# Assignment:
Only one stretch of the records below should be repeated. It starts with the line containing "simp [pointNow, *]" and goes on through the line containing "(queueSvc p m s) := by", exactly as written.

Segment Open

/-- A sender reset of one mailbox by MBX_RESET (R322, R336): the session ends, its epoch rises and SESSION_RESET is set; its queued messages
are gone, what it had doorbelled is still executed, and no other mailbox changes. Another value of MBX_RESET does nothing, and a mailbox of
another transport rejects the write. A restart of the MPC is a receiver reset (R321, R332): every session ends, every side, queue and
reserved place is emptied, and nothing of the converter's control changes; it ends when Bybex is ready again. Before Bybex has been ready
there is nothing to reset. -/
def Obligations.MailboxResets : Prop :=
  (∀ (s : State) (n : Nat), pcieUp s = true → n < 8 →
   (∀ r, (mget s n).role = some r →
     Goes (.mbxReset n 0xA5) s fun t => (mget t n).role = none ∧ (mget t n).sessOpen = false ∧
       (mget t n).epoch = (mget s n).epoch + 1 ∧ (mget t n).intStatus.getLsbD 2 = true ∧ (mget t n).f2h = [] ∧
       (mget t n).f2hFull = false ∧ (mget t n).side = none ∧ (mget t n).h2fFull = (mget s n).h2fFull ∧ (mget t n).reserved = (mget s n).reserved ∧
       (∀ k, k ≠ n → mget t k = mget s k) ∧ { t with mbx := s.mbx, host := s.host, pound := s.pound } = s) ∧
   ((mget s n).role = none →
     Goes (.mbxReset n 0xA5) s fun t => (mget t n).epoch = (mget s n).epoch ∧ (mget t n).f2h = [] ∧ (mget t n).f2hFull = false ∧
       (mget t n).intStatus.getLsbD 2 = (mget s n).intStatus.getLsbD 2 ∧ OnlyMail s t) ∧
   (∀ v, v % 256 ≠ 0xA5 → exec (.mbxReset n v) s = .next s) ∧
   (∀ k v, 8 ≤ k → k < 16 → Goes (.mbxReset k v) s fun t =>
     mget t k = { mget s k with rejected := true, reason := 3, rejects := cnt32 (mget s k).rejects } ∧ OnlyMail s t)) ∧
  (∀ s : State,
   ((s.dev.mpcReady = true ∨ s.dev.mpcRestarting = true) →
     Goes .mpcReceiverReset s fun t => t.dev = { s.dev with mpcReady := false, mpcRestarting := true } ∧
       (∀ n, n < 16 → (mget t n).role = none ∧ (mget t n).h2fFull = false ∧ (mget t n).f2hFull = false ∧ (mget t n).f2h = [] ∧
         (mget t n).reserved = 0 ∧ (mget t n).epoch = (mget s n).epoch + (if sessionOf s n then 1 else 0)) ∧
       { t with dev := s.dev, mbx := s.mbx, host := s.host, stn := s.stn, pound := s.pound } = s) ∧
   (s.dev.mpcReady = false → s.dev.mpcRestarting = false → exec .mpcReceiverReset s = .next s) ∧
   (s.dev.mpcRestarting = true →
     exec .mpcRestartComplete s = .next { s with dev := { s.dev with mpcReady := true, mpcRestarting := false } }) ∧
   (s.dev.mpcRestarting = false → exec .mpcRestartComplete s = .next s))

Segment Closed
Segment Open

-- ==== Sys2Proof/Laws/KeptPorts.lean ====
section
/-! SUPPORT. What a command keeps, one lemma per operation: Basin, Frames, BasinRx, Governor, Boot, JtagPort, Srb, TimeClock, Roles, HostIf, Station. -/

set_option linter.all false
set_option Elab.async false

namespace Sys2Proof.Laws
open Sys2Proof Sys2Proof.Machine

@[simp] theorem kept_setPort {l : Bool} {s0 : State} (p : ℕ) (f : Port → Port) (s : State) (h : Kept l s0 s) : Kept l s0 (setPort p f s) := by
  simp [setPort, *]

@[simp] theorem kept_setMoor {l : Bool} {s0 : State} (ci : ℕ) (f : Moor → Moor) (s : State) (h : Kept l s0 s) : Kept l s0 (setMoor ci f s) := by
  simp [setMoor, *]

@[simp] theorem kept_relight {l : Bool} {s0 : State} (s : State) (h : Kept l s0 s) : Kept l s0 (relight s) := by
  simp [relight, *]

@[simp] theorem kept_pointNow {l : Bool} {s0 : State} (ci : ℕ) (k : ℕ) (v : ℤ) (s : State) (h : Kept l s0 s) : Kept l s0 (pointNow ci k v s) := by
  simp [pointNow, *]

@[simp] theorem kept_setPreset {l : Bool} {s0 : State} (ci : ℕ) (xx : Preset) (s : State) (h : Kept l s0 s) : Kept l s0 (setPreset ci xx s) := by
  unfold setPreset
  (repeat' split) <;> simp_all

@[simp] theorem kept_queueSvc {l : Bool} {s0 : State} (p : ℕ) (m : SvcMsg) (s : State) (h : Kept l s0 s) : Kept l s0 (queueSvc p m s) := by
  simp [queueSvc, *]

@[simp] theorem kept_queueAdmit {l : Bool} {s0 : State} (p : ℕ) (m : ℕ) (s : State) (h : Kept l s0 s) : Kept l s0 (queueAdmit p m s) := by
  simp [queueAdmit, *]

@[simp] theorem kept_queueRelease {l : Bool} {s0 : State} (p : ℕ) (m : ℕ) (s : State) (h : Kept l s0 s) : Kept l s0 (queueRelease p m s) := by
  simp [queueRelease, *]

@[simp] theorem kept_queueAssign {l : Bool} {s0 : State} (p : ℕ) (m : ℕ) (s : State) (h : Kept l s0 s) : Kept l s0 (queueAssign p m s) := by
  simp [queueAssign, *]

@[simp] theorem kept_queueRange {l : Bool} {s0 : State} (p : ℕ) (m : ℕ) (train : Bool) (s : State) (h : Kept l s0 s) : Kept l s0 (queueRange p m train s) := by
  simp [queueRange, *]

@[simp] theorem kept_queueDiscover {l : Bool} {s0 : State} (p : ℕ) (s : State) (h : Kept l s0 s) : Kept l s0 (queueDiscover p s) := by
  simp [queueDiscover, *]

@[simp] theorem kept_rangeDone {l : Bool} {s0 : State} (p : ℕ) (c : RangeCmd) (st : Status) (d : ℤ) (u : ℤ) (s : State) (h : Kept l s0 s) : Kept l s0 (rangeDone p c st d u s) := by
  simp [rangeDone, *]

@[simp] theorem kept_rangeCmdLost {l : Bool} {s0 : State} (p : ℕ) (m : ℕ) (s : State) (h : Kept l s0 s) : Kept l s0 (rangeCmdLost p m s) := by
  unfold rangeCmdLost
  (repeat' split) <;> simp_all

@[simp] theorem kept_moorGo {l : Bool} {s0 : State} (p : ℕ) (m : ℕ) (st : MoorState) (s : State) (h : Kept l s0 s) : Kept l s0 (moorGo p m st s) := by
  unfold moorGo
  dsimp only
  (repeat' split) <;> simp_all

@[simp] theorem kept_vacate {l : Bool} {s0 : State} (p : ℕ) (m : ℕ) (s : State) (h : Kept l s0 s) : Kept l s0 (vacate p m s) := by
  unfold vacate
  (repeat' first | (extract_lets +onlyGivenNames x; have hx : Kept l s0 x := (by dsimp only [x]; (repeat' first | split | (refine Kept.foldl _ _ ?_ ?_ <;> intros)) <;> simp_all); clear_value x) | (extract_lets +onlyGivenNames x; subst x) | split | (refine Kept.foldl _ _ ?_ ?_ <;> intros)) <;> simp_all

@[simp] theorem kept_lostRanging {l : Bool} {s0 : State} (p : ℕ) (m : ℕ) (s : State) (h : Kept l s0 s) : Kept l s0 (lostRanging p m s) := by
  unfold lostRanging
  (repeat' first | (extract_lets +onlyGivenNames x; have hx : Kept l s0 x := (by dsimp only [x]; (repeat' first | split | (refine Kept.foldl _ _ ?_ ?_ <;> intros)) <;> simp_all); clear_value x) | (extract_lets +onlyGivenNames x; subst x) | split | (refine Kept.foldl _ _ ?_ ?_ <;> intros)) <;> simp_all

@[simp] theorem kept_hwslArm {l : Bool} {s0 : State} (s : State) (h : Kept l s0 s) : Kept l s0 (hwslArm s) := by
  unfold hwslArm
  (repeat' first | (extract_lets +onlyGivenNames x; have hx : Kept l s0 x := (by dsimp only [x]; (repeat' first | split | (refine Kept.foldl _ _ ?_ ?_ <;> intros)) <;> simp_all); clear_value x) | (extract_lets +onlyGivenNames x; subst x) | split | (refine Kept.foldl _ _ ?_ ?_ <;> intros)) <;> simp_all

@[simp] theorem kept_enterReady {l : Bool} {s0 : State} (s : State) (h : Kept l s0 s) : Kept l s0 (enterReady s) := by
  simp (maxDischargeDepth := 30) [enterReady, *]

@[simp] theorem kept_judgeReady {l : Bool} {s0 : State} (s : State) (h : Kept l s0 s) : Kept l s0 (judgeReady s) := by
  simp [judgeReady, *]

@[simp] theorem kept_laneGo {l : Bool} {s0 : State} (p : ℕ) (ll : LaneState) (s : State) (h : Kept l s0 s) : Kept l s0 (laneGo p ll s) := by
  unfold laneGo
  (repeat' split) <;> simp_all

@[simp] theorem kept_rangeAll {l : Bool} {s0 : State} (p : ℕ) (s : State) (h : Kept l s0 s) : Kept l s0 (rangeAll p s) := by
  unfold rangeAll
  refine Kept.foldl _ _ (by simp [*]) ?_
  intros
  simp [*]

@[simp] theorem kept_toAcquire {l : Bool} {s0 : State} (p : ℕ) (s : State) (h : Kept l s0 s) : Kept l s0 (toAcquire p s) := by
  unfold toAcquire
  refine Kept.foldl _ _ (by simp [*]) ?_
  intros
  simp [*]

Segment Closed

# Response to the task:
  simp [pointNow, *]

@[simp] theorem kept_setPreset {l : Bool} {s0 : State} (ci : ℕ) (xx : Preset) (s : State) (h : Kept l s0 s) : Kept l s0 (setPreset ci xx s) := by
  unfold setPreset
  (repeat' split) <;> simp_all

@[simp] theorem kept_queueSvc {l : Bool} {s0 : State} (p : ℕ) (m : SvcMsg) (s : State) (h : Kept l s0 s) : Kept l s0 (queueSvc p m s) := by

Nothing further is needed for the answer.